*** Opening of Listed records ***
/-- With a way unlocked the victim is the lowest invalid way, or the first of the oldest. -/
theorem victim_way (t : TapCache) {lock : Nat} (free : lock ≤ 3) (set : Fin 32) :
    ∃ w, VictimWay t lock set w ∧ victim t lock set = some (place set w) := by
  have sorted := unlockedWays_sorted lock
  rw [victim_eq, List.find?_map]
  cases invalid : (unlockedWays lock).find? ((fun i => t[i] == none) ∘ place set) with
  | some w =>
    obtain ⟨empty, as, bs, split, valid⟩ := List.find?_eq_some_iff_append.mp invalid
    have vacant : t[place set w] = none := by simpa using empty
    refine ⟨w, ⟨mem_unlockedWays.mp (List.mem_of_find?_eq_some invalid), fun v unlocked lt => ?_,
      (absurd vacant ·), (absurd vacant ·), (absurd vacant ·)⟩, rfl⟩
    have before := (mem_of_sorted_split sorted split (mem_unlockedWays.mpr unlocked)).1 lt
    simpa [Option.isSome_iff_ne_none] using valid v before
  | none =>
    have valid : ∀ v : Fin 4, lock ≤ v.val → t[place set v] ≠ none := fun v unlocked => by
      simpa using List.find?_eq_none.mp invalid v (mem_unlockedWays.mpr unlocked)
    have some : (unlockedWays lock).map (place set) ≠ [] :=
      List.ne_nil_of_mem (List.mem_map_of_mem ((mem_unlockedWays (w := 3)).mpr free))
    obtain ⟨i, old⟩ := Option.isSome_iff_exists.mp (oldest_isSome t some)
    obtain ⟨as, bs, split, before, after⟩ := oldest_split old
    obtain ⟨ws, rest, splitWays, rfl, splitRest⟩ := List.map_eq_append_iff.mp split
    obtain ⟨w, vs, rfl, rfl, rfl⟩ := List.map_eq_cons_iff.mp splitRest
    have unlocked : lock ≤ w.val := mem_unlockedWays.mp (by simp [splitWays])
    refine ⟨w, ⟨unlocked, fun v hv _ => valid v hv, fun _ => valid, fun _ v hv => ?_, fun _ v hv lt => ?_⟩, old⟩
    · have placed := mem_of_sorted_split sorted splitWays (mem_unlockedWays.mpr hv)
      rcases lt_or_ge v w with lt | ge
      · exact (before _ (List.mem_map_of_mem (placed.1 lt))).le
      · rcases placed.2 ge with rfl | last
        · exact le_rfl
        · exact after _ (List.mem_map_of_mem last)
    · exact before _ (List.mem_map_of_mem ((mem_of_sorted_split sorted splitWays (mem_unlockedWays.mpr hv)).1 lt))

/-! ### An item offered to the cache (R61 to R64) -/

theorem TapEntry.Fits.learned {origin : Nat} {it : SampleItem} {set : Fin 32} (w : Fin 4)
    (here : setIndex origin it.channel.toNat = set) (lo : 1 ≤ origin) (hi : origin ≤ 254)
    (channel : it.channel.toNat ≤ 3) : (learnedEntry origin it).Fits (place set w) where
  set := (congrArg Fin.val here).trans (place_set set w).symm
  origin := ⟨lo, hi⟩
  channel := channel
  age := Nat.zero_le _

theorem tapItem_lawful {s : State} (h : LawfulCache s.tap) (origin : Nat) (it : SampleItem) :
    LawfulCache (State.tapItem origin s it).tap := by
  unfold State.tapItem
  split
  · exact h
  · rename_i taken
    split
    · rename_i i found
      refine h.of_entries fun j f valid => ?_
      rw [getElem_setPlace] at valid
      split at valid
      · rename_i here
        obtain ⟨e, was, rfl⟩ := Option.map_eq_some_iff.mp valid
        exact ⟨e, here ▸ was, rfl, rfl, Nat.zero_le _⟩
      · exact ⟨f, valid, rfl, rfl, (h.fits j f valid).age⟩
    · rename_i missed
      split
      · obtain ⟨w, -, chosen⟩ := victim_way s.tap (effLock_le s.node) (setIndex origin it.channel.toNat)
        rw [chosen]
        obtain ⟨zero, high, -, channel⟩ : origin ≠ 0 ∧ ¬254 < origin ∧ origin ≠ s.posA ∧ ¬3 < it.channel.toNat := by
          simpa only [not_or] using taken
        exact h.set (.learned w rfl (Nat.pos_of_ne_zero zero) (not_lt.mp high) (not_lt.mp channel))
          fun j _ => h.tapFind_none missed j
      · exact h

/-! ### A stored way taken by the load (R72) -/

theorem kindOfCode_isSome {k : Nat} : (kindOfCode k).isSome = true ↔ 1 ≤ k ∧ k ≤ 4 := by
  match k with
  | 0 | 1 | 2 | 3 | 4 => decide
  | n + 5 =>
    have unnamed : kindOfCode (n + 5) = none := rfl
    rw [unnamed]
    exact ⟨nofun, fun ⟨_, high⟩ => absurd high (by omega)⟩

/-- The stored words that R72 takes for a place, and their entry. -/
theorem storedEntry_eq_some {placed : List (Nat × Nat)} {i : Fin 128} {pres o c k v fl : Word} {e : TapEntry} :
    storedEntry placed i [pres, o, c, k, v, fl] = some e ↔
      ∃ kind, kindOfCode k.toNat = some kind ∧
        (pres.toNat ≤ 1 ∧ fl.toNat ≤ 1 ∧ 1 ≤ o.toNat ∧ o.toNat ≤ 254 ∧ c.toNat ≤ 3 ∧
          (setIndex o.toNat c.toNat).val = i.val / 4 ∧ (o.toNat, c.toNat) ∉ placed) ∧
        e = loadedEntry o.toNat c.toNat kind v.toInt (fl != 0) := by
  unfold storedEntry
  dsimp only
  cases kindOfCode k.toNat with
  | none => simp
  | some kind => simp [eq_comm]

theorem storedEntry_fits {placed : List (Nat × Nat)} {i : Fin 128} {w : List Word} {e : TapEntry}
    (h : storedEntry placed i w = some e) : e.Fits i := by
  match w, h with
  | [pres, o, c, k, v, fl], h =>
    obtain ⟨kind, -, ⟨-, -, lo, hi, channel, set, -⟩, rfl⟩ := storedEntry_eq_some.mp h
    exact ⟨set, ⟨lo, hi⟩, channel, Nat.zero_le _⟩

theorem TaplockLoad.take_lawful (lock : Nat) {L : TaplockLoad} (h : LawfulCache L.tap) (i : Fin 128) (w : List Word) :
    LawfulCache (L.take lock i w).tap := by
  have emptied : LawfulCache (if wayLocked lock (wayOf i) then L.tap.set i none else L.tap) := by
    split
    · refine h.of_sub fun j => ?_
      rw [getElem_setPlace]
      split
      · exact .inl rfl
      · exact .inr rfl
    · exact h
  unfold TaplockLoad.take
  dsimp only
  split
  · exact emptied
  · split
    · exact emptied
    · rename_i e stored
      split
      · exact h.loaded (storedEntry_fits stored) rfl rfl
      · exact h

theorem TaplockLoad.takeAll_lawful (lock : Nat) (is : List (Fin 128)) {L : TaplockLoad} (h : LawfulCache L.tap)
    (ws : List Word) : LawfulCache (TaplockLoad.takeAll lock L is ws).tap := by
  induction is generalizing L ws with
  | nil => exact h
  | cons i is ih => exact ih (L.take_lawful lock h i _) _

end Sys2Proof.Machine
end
*** Close of Listed records ***
_Exercise instructions_
If a line falls between the first line of the records and the line containing "after _ (List.mem_map_of_mem last)", inclusive, repeat it exactly; leave out all others.

_Response below_
/-- With a way unlocked the victim is the lowest invalid way, or the first of the oldest. -/
theorem victim_way (t : TapCache) {lock : Nat} (free : lock ≤ 3) (set : Fin 32) :
    ∃ w, VictimWay t lock set w ∧ victim t lock set = some (place set w) := by
  have sorted := unlockedWays_sorted lock
  rw [victim_eq, List.find?_map]
  cases invalid : (unlockedWays lock).find? ((fun i => t[i] == none) ∘ place set) with
  | some w =>
    obtain ⟨empty, as, bs, split, valid⟩ := List.find?_eq_some_iff_append.mp invalid
    have vacant : t[place set w] = none := by simpa using empty
    refine ⟨w, ⟨mem_unlockedWays.mp (List.mem_of_find?_eq_some invalid), fun v unlocked lt => ?_,
      (absurd vacant ·), (absurd vacant ·), (absurd vacant ·)⟩, rfl⟩
    have before := (mem_of_sorted_split sorted split (mem_unlockedWays.mpr unlocked)).1 lt
    simpa [Option.isSome_iff_ne_none] using valid v before
  | none =>
    have valid : ∀ v : Fin 4, lock ≤ v.val → t[place set v] ≠ none := fun v unlocked => by
      simpa using List.find?_eq_none.mp invalid v (mem_unlockedWays.mpr unlocked)
    have some : (unlockedWays lock).map (place set) ≠ [] :=
      List.ne_nil_of_mem (List.mem_map_of_mem ((mem_unlockedWays (w := 3)).mpr free))
    obtain ⟨i, old⟩ := Option.isSome_iff_exists.mp (oldest_isSome t some)
    obtain ⟨as, bs, split, before, after⟩ := oldest_split old
    obtain ⟨ws, rest, splitWays, rfl, splitRest⟩ := List.map_eq_append_iff.mp split
    obtain ⟨w, vs, rfl, rfl, rfl⟩ := List.map_eq_cons_iff.mp splitRest
    have unlocked : lock ≤ w.val := mem_unlockedWays.mp (by simp [splitWays])
    refine ⟨w, ⟨unlocked, fun v hv _ => valid v hv, fun _ => valid, fun _ v hv => ?_, fun _ v hv lt => ?_⟩, old⟩
    · have placed := mem_of_sorted_split sorted splitWays (mem_unlockedWays.mpr hv)
      rcases lt_or_ge v w with lt | ge
      · exact (before _ (List.mem_map_of_mem (placed.1 lt))).le
      · rcases placed.2 ge with rfl | last
        · exact le_rfl
        · exact after _ (List.mem_map_of_mem last)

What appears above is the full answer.